4. The rare earth chlorine oxide production apparatus according to claim 3, characterized in that, The hydrogen chloride absorption unit includes a condenser and a hydrogen chloride absorption device; the condenser is disposed between the negative pressure forming unit and the hydrogen chloride absorption device, and is used to condense the hydrogen chloride-containing gas into condensate.

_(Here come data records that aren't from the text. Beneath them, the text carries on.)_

-- ==== Sys2Proof/Machine/PlanImage.lean ====
section
/-! DEFINITION. Sys2Proof/Machine/PlanImage.lean: the parts of a plan image (R172, R256 to R273) read from its bytes, the
step and the order of its records (R269, R270), the bytes its tensors take (R64, R181, R259) and the shelf demand it
places on homes (R246, R275). -/
namespace Sys2Proof.Machine

/-! ### Reading an image -/

/-- A tensor descriptor (R258). -/
def parseTensor (b : List Byte) : Tensor :=
  let w := fieldLE b 0 8
  let fl := fieldLE b 60 2
  { fmtCode := bits w 63 60
    comp := bits w 59 56
    rndCode := bits w 55 53
    ovfNan := bit w 52
    base := bits w 51 0
    ref := fieldLE b 8 2
    scale := fieldLE b 10 2
    stream := fieldLE b 12 4
    size := (List.range 5).map (fun d => fieldLE b (16 + 4 * d) 4)
    stride := (List.range 5).map (fun d => fieldLE b (36 + 4 * d) 4)
    capacity := fieldLE b 56 4
    sealed := bit fl 15
    shelf := bit fl 14
    layout := bits fl 13 12
    blockDim := bits fl 11 9
    rsvOk := bits fl 8 0 == 0 && allZero (slice b 62 2) }

/-- An operation record (R262). -/
def parseRec (b : List Byte) : Rec :=
  let w := fieldLE b 0 8
  { opcode := bits w 63 48
    dataflow := bits w 47 46
    tableSet := bits w 45 44
    rowHold := bit w 43
    stepEnd := bit w 42
    tiers := bits w 41 38
    pfmt := bits w 37 34
    prnd := bits w 33 31
    a := fieldLE b 8 2
    b := fieldLE b 10 2
    b2 := fieldLE b 12 2
    out := fieldLE b 14 2
    aux0 := fieldLE b 16 2
    aux1 := fieldLE b 18 2
    program := fieldLE b 20 2
    func := fieldLE b 22 1
    split0 := fieldLE b 24 2
    split1 := fieldLE b 26 2
    split2 := fieldLE b 28 2
    homeBase := fieldLE b 30 2
    dep := (List.range 4).map (fun i => fieldLE b (32 + 2 * i) 2)
    waitHook := fieldLE b 40 2
    signalHook := fieldLE b 42 2
    stream := fieldLE b 44 4
    mask := fieldLE b 48 8
    stages := (List.range 8).map (fun i => fieldLE b (56 + 8 * i) 8)
    rsvOk := bits w 30 0 == 0 && allZero (slice b 23 1) && allZero (slice b 120 8) }

/-- A lane program (R172). -/
def parseProg (b : List Byte) : LaneProg :=
  let slots := (List.range 8).map (fun i => fieldLE b (16 + 4 * i) 4)
  { length := fieldLE b 0 2
    passes := fieldLE b 2 1
    l := fieldLE b 4 4
    rows := fieldLE b 8 8
    slots := slots
    streamBase := fieldLE b 48 4
    consts := (List.range 64).map (fun i => fieldLE b (64 + 4 * i) 4)
    instrs := (List.range (fieldLE b 0 2)).map (fun i => fieldLE b (320 + 4 * i) 4)
    rsvOk := allZero (slice b 3 1) && allZero (slice b 52 12) && slots.all (fun w => decide (w < 2 ^ 20)) }

/-- The landing declaration (R271). -/
def parseLanding (b : List Byte) : LandingDecl :=
  { every := fieldLE b 0 2
    copy0 := fieldLE b 8 8
    copy1 := fieldLE b 16 8
    copySize := fieldLE b 24 8
    list := (List.range (fieldLE b 2 2)).map (fun i => fieldLE b (64 + 2 * i) 2)
    rsvOk := allZero (slice b 4 4) && allZero (slice b 32 32) }

/-- The resource declaration (R273). -/
def parseResource (b : List Byte) : Resource :=
  { peakSums := fieldLE b 0 2
    hookBase := fieldLE b 2 2
    hookCount := fieldLE b 4 2
    trays := fieldLE b 8 4
    chainBytes := fieldLE b 12 4
    shelfBytes := fieldLE b 16 4
    rsvOk := allZero (slice b 6 2) && allZero (slice b 20 44) }

/-- Header fields that size and place the parts (R256). -/
structure PlanHeader where
  format : Nat
  length : Nat
  tensors : Nat
  records : Nat
  programs : Nat
  tensorOff : Nat
  recordOff : Nat
  programOff : Nat
  landingOff : Nat
  resourceOff : Nat
  deriving DecidableEq, Repr

/-- The header of an image. -/
def parseHeader (b : List Byte) : PlanHeader :=
  ⟨fieldLE b 0 2, fieldLE b 4 4, fieldLE b 16 2, fieldLE b 18 2, fieldLE b 20 2, fieldLE b 24 4, fieldLE b 28 4, fieldLE b 32 4,
    fieldLE b 36 4, fieldLE b 40 4⟩

/-- Offsets of the lane programs (R256). -/
def PlanHeader.progOffs (h : PlanHeader) (b : List Byte) : List Nat :=
  (List.range h.programs).map (fun i => fieldLE b (h.programOff + 4 * i) 4)

/-- Parts of an image, in the order in which R276 takes its items: the item's index and kind, the part's offset and size (R256). The
header, the tensor and record tables and the program directory are of the header item: their counts and offsets stand there. -/
def PlanHeader.parts (h : PlanHeader) (b : List Byte) : List ((Nat × Nat) × Nat × Nat) :=
  [((0, 0), 0, 128), ((0, 0), h.tensorOff, 64 * h.tensors), ((0, 0), h.recordOff, 128 * h.records)]
  ++ (if h.programs = 0 then [] else [((0, 0), h.programOff, 4 * h.programs)])
  ++ (h.progOffs b).mapIdx (fun i o => ((i, 3), o, 320 + 4 * fieldLE b o 2))
  ++ [((0, 5), h.landingOff, 64 + 2 * fieldLE b (h.landingOff + 2) 2), ((0, 6), h.resourceOff, 64)]

/-- Parts in order of their start. -/
def sortParts (l : List (Nat × Nat)) : List (Nat × Nat) := l.foldl (fun acc x => insertByFst x acc) []

/-- The first part that is not on a 64-byte boundary, ends outside the image or overlaps a part `seen` before it (R256). -/
def badPart (n : Nat) : List (Nat × Nat) → List ((Nat × Nat) × Nat × Nat) → Option (Nat × Nat)
  | _, [] => none
  | seen, x :: xs =>
    if x.2.1 % 64 = 0 ∧ x.2.1 + x.2.2 ≤ n ∧ seen.all (fun y => decide (y.1 + y.2 ≤ x.2.1) || decide (x.2.1 + x.2.2 ≤ y.1)) = true
    then badPart n (x.2 :: seen) xs else some x.1

/-- Whether the header's own numbers bound its parts (R256). -/
def PlanHeader.ok (h : PlanHeader) (n packetLength : Nat) : Bool :=
  h.format == 1 && h.length % 64 == 0 && decide (256 ≤ h.length) && decide (h.length ≤ 4 * 2 ^ 20) && h.length == packetLength
    && h.length == n
    && decide (1 ≤ h.tensors) && decide (1 ≤ h.records) && decide (h.records ≤ 32768) && decide (h.programs ≤ 4096)
    && (h.programs != 0 || h.programOff == 0) && decide (h.programOff + 4 * h.programs ≤ n)

/-- Step 1 of R276: what breaks the header and part bounds of R256, its index and its kind. -/
def boundsFault (b : List Byte) (packetLength : Nat) : Option (Nat × Nat) :=
  let h := parseHeader b
  if h.ok b.length packetLength then badPart b.length [] (h.parts b) else some (0, 0)

/-- The plan that an image gives, before page sets and member sets are read from device memory. -/
def parsePlan (b : List Byte) : Plan :=
  let h := parseHeader b
  { cls := fieldLE b 2 1
    imageLength := h.length
    seed := BitVec.ofNat 64 (fieldLE b 8 8)
    homes := fieldLE b 22 2
    tensors := (List.range h.tensors).map (fun i => parseTensor (slice b (h.tensorOff + 64 * i) 64))
    records := (List.range h.records).map (fun i => parseRec (slice b (h.recordOff + 128 * i) 128))
    programs := (h.progOffs b).map (fun o => parseProg (slice b o (320 + 4 * fieldLE b o 2)))
    landing := parseLanding (slice b h.landingOff (64 + 2 * fieldLE b (h.landingOff + 2) 2))
    resource := parseResource (slice b h.resourceOff 64)
    pageSets := []
    memberSets := []
    digest := slice b 64 64
    rsvOk := allZero (slice b 3 1) && allZero (slice b 44 20) }

/-- Whether DIGEST is the digest of the image with bytes 64 to 127 taken as zero (R257). -/
def digestOk (b : List Byte) : Bool := sha512 (patch b 64 (List.replicate 64 0)) == slice b 64 64

/-! ### Order of records -/

/-- Steps of a plan: the records of each (R269). -/
def stepsFrom : List Rec → Nat → List Nat → List (List Nat)
  | [], _, acc => if acc.isEmpty then [] else [acc.reverse]
  | r :: rs, i, acc => if r.stepEnd then (i :: acc).reverse :: stepsFrom rs (i + 1) [] else stepsFrom rs (i + 1) (i :: acc)

/-- The steps of a plan (R269). -/
def Plan.steps (p : Plan) : List (List Nat) := stepsFrom p.records 0 []

/-- Record `i` of a plan. -/
def Plan.record (p : Plan) (i : Nat) : Rec := p.records.getD i Rec.empty

/-- Records that record `i` names in DEP (R262). -/
def Rec.deps (r : Rec) : List Nat := r.dep.filter (· != 0xFFFF)

/-- For each record, every record it comes after through DEP fields (R270). -/
def depClosure : List Rec → List (List Nat) → List (List Nat)
  | [], acc => acc
  | r :: rs, acc => depClosure rs (acc ++ [(r.deps ++ r.deps.flatMap (fun d => acc.getD d [])).eraseDups])

/-- For each record, every record it comes after through DEP fields (R270). -/
def Plan.after (p : Plan) : List (List Nat) := depClosure p.records []

/-! ### Bytes of tensors -/

/-- A range of local bytes as ranges of held bytes: the interleaved view falls on up to 20 tiles (R64). -/
def heldRanges (a n : Nat) : List (Nat × Nat) :=
  if n = 0 then []
  else if isInter a then
    let o := a - interBase
    let g0 := o / 4096
    let g1 := (o + n - 1) / 4096
    (List.range 20).filterMap (fun t =>
      let k0 := (g0 + 19 - t) / 20
      let k1 := (g1 + 20 - t) / 20
      if k1 ≤ k0 then none
      else
        let first := if 20 * k0 + t = g0 then o % 4096 else 0
        let last := if 20 * (k1 - 1) + t = g1 then (o + n - 1) % 4096 + 1 else 4096
        some (t * tileBytes + k0 * 4096 + first, (k1 - 1 - k0) * 4096 + last - first))
  else [(a, n)]

/-- Whether two ranges share a byte. -/
def meets (x y : Nat × Nat) : Bool := decide (x.1 < y.1 + y.2) && decide (y.1 < x.1 + x.2) && x.2 != 0 && y.2 != 0

/-- Whether two lists of ranges share a byte. -/
def anyMeet (xs ys : List (Nat × Nat)) : Bool := xs.any (fun x => ys.any (meets x))

/-- The bytes of a tensor, in a space where shelf areas and other devices have addresses of their own. -/
def Plan.span (s : State) (p : Plan) (i : Nat) : List (Nat × Nat) :=
  let t := p.tensor i
  let dev := domainDevice t.base
  if t.shelf then [(2 ^ 60 + t.base, p.extent i)]
  else
    let off := if isLocal s t.base then 0 else 2 ^ 56 + dev * 2 ^ 42
    (heldRanges (localPart t.base) (p.extent i)).map (fun x => (off + x.1, x.2))

/-- Whether a tensor lies in this device's memory and outside the shelves' areas: neither a shelf tensor nor remote. -/
def Plan.isHere (s : State) (p : Plan) (i : Nat) : Bool := !(p.tensor i).shelf && isLocal s (p.tensor i).base

/-- Whether a tensor's extent touches the control space (R67). -/
def Plan.control (s : State) (p : Plan) (i : Nat) : Bool :=
  p.isHere s i && meets (localPart (p.tensor i).base, p.extent i) (controlBase, 0x10000)

/-- Every tensor the plan writes, and reads. -/
def Plan.written (p : Plan) : List Nat := (p.records.flatMap (recWrites p)).eraseDups
def Plan.readSet (p : Plan) : List Nat := (p.records.flatMap (recReads p)).eraseDups

/-! ### Epilogue and shelf demand -/

/-- M, N and K of a PRODUCT (R451). -/
def Plan.mnk (p : Plan) (r : Rec) : Nat × Nat × Nat :=
  let a := p.tensor r.a
  (a.count / a.dim 0, (p.tensor r.b).dim 1, a.dim 0)

/-- Bits held for a value of a format. -/
def heldBits (code : Nat) : Nat := ((Fmt.ofCode code).map Fmt.width).getD 0

/-- Bytes G and H that the stages of a chain hold, given the format that enters it and N (R147). -/
def chainHolds : List StageWord → Nat → Nat → Nat × Nat
  | [], _, _ => (0, 0)
  | g :: gs, f, n =>
    let t := chainHolds gs g.fmtCode n
    (t.1 + (if g.kind = 4 then 65536 * heldBits f / 8 else 0),
      t.2 + (if g.kind = 7 then 2 * 256 * roundUp 256 n * heldBits f / 8 else 0))

/-- G and H of a record (R147). -/
def Plan.holds (p : Plan) (r : Rec) : Nat × Nat :=
  if r.opcode = 1 then chainHolds (chainOf r.stages) r.pfmt (p.mnk r).2.1 else (0, 0)

/-- Epilogue demand E of a record (R147, R232). -/
def Plan.epilogue (p : Plan) (r : Rec) : Nat :=
  let h := p.holds r
  match r.opcode with
  | 1 => 524288 + h.1 + h.2
  | 2 => if r.geometry.kind = 1 ∧ r.geometry.engine = false then 524288 else 0
  | 7 => 1048576
  | _ => 0

/-- Whether a split issues products of more than one k-chunk (R124). -/
def manyChunks (k f2 q2 : Nat) : Bool := let x := splitRange (ceilDiv k 256) f2 q2; decide (x.1 + 1 < x.2)

/-- Work area of split `j` of a record other than LANE (R275). -/
def Plan.workArea (p : Plan) (r : Rec) (j : Nat) : Nat :=
  let q2 := j % r.split2
  let park := p.cls != 0
  match r.opcode with
  | 1 =>
    let h := p.holds r
    if park && (h.1 + h.2 != 0 || manyChunks (p.mnk r).2.2 r.split2 q2) then 786432 + h.1 + h.2 else 0
  | 2 =>
    let t := p.tensor r.b
    let k := t.dim 0 * t.dim 1 * t.dim 2 * t.dim 3
    if park && r.geometry.kind == 1 && !r.geometry.engine && manyChunks k r.split2 q2 then 786432 else 0
  | 7 =>
    let part := 256 * (attD r + 2) * 4
    part + (if q2 = 0 then 2 * r.split2 * part else 0) + (if park then 786432 else 0)
  | _ => 0

/-- Bytes that the splits of a record take in home `h`. -/
def Plan.homeWork (p : Plan) (f : Rec → Nat → Nat) (h : Nat) (r : Rec) : Nat :=
  ((List.range (recSplits r)).map (fun j => if (j + r.homeBase) % p.homes = h then f r j else 0)).sum

/-- Largest of a list. -/
def maxOf (l : List Nat) : Nat := l.foldl max 0

/-- Bytes of the trays of home `h` (R246). -/
def Plan.trayArea (p : Plan) (h : Nat) : Nat :=
  (p.pageSets.map (fun x => traysBelow p x h x.trayCount * x.trayBytes)).sum

/-- Shelf demand D_h of a plan on home `h` (R275). -/
def Plan.demand (p : Plan) (h : Nat) : Nat :=
  p.resource.shelfBytes + 2 * 2 ^ 20 + p.trayArea h
    + maxOf ((p.records.filter (fun r => r.opcode != 9)).map (p.homeWork p.workArea h))
    + maxOf ((p.records.filter (fun r => r.opcode == 9)).map (p.homeWork (fun _ _ => if p.cls = 0 then 0 else 133184) h))

/-- Bytes kept for home `h` from step to step: its shelf area and its trays. -/
def Plan.keptBytes (p : Plan) (h : Nat) : Nat := p.resource.shelfBytes + p.trayArea h

/-- Loaded plans: their slots and themselves. -/
def State.plans (s : State) : List (Nat × Plan) := s.slots.filterMap (fun x => x.2.plan.map (fun p => (x.1, p)))

/-- Homes of plans with the core that serves each. -/
def homesOf (s : State) (ps : List (Nat × Plan)) : List (Nat × Plan × Nat × Option Nat) :=
  ps.flatMap (fun x => (List.range x.2.homes).map (fun h => (x.1, x.2, h, homeCore s x.2 h)))

/-- Sum over the homes of plans on a core. -/
def coreSum (s : State) (ps : List (Nat × Plan)) (f : Plan → Nat → Nat) (c : Nat) : Nat :=
  ((homesOf s ps).map (fun x => if x.2.2.2 = some c then f x.2.1 x.2.2.1 else 0)).sum

/-- Cores that serve homes of plans. -/
def coresOf (s : State) (ps : List (Nat × Plan)) : List Nat := ((homesOf s ps).filterMap (fun x => x.2.2.2)).eraseDups

end Sys2Proof.Machine
end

5. The rare earth chlorine oxide production apparatus according to claim 4, characterized in that, The hydrogen chloride absorption device includes an absorption device body, a gas inlet pipe, and an absorption liquid spraying unit; The absorption device body has a cavity, and a portion of the absorption liquid spraying unit extends into the cavity through the top of the absorption device body; an observation window and a liquid outlet are provided on the side wall of the absorption device body; the liquid outlet is located near the bottom of the absorption device body. The gas inlet pipe has an inlet end and an outlet end; the inlet end is located below the outlet end; the inlet end is connected to the condenser through a pipe for receiving condensed gas; the outlet end is configured to introduce condensed gas into the body of the absorption device. The absorbent spraying unit is configured to spray absorbent into the body of the absorption device to absorb hydrogen chloride in the condensate gas.

6. The rare earth chlorine oxide production apparatus according to claim 5, characterized in that, The gas outlet is configured with multiple outlets, and each outlet is connected to a gas inlet located on the side wall of the absorption device body.

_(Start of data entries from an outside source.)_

-- ==== Sys2Proof/Machine/PlanChecks.lean ====
section
/-! DEFINITION. Sys2Proof/Machine/PlanChecks.lean: the load checks of R276, one definition for each item and step: what a
tensor, a record, a lane program, a page set, the landing declaration and the resource declaration must satisfy. -/
namespace Sys2Proof.Machine

/-- Whether a tensor index names a tensor of the plan. -/
def Plan.has (p : Plan) (i : Nat) : Bool := decide (i < p.tensors.length)

/-- Whether a format code is one of those named. -/
def isFmt (code : Nat) (l : List Fmt) : Bool := match Fmt.ofCode code with
  | some f => l.contains f
  | none => false

/-- Formats of a block-scaled tensor, and targets of stochastic rounding (R42, R259). -/
def narrowFmts : List Fmt := [.e4m3, .e5m2, .e2m1]
/-- Formats of stage results and stage operands (R143, R144). -/
def stageFmts : List Fmt := [.fp32, .bf16, .fp16, .e4m3, .e5m2, .e2m1]

/-- A rounding code and its target (R42). -/
def rndOk (code fmtCode : Nat) : Bool := decide (code ≤ 3) || (code == 4 && isFmt fmtCode narrowFmts)

/-! ### Step 3: fields, codes and ranges -/

/-- Records that use a tensor outside a collective (R37). -/
def usesOutside (p : Plan) (i : Nat) (r : Rec) : Bool :=
  match r.opcode with
  | 10 => r.aux0 == i
  | 7 => (recReads p r).contains i || ((recWrites p r).filter (· != attWout r)).contains i || r.out == i
  | _ => (recReads p r ++ recWrites p r).contains i

/-- The reference of a compressed tensor (R92). -/
def refOk (p : Plan) (t : Tensor) : Bool :=
  t.ref == 0xFFFF
  || (t.comp != 0 && p.has t.ref
      && (let u := p.tensor t.ref
          u.size == t.size && ((u.comp == 0 && isFmt u.fmtCode [.bf16]) || (u.comp != 0 && u.ref == 0xFFFF))))

/-- Uses of a tensor by a record other than through word-mode slots, as the scale or reference of a slot's tensor too (R67, R181). -/
def plainUse (p : Plan) (i : Nat) (r : Rec) : Bool :=
  if r.opcode = 9 then
    let g := p.program r
    g.uses.any (fun u => u.2.1 != 3 && slotTensor (g.slots.getD u.1 0) == i && slotUsed (g.slots.getD u.1 0))
      || (List.range 8).any (fun k => slotUsed (g.slots.getD k 0) && slotTensor (g.slots.getD k 0) == i
        && !(g.uses.any (fun u => u.1 == k)))
      || g.slots.any (fun w => slotUsed w && ((withRef p (slotTensor w)).drop 1).contains i)
  else (recReads p r ++ recWrites p r ++ (if r.opcode = 7 ∨ r.opcode = 8 then [recKvset r] else [])
    ++ (if r.opcode = 10 then [r.aux0] else [])).contains i

/-- Whether a store slot of a program names a tensor. -/
def storeSlot (p : Plan) (i : Nat) : Bool :=
  p.programs.any (fun g => g.slots.any (fun w => slotUsed w && slotStore w && slotTensor w == i))

/-- Fields of tensor `i` (R36, R37, R42, R67, R89, R90, R92, R181, R258 to R260). The whole extent of a MANIFEST tensor of this
device is checked here (R100), before the addresses of the others (notes/assumptions/47.md). -/
def tensorFields (s : State) (p : Plan) (i : Nat) : Bool :=
  let t := p.tensor i
  let control := p.control s i
  t.rsvOk && decide (t.fmtCode ≤ 11) && decide (t.comp ≤ 3) && rndOk t.rndCode t.fmtCode
    && t.size.all (fun n => decide (1 ≤ n)) && decide (t.layout ≤ 1) && decide (t.blockDim ≤ 4)
    && (t.scaled || t.blockDim == 0) && (t.comp == 3 || t.capacity == 0)
    && (t.comp == 0 || isFmt t.fmtCode [.bf16]) && refOk p t
    && (!t.scaled || (p.has t.scale && isFmt t.fmtCode narrowFmts && isFmt (p.tensor t.scale).fmtCode [.e8m0]
        && !(p.tensor t.scale).scaled))
    && (t.fmtCode != 11 || p.tensors.any (fun u => u.scale == i))
    && (t.fmtCode != 10 || !p.records.any (usesOutside p i))
    && (t.comp != 3 || !p.written.contains i)
    && (!t.shelf || (!t.sealed && t.comp == 0 && decide (t.base < 2 ^ 40)))
    && (!(control || p.wordMode i) || !p.records.any (plainUse p i))
    && (!p.wordMode i || (t.base % 8 == 0 && t.comp == 0 && !t.scaled))
    && (!(control && storeSlot p i) || !meets (localPart t.base, p.extent i) (controlBase + 0x8000, 8))
    && (t.comp != 3 || !isLocal s t.base || rangeOk s (localPart t.base) (p.extent i))

/-- A mask word of a PRODUCT or of an ATTEND (R134 to R140, R224). -/
def maskOk (p : Plan) (r : Rec) : Bool :=
  let w := r.mask
  let mt := maskTensor w
  let og := maskOrigin w
  let pat := maskPattern w
  let prm := maskParam w
  w == 0
  || (decide (pat ≤ 4) && bits w 57 56 == 0
      && (mt == 0xFFFF || (p.has mt && isFmt (p.tensor mt).fmtCode [if pat = 4 then .int32 else .uint8]))
      && (pat != 4 || mt != 0xFFFF)
      && (og == 0xFFFF || (p.has og && isFmt (p.tensor og).fmtCode [.int32]))
      && (if pat = 2 ∨ pat = 4 then prm != 0 else pat == 3 || prm == 0))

7. The rare earth chlorine oxide production apparatus according to any one of claims 1 to 6, characterized in that, The gas-solid mixture outlet and solid product inlet are each configured to be multiple; the separation unit, negative pressure forming unit and hydrogen chloride absorption unit are each configured to be multiple.

8. A method for producing rare earth chlorine oxides using the rare earth chlorine oxide production apparatus of claim 6, characterized in that, Includes the following steps: 1) The rare earth chloride aqueous solution is added into the rare earth chloride pyrolysis furnace through the rare earth chloride feeding unit and forms a spray; wherein, the temperature inside the rare earth chloride pyrolysis furnace is 500-800℃; 2) Rare earth chlorides decompose thermally in the presence of water and air, generating a gas-solid mixture containing rare earth chloride oxides and hydrogen chloride. 3) A negative pressure is formed by the negative pressure forming unit, so that the gas-solid mixture enters the separation unit, and the separation unit is used to separate the rare earth chlorine oxide solid product and the gas containing hydrogen chloride. 4) The solid products of rare earth chloride oxides enter the rare earth chloride pyrolysis furnace through the solid product inlet and are discharged from the solid product outlet. 5) The gas containing hydrogen chloride enters the condenser and is condensed into condensate gas. The absorbent spray unit sprays absorbent liquid into the body of the absorption device, thereby absorbing the hydrogen chloride in the condensate gas to form a hydrochloric acid solution; wherein the concentration of the hydrochloric acid solution is 14.9 wt% or more.

9. The method according to claim 8, characterized in that, The concentration of rare earth chlorides in the aqueous solution of rare earth chlorides is 30–40 wt%.

10. The method according to claim 8, characterized in that, The gas-solid mixture enters the separation unit at a velocity of 5–15 m / s.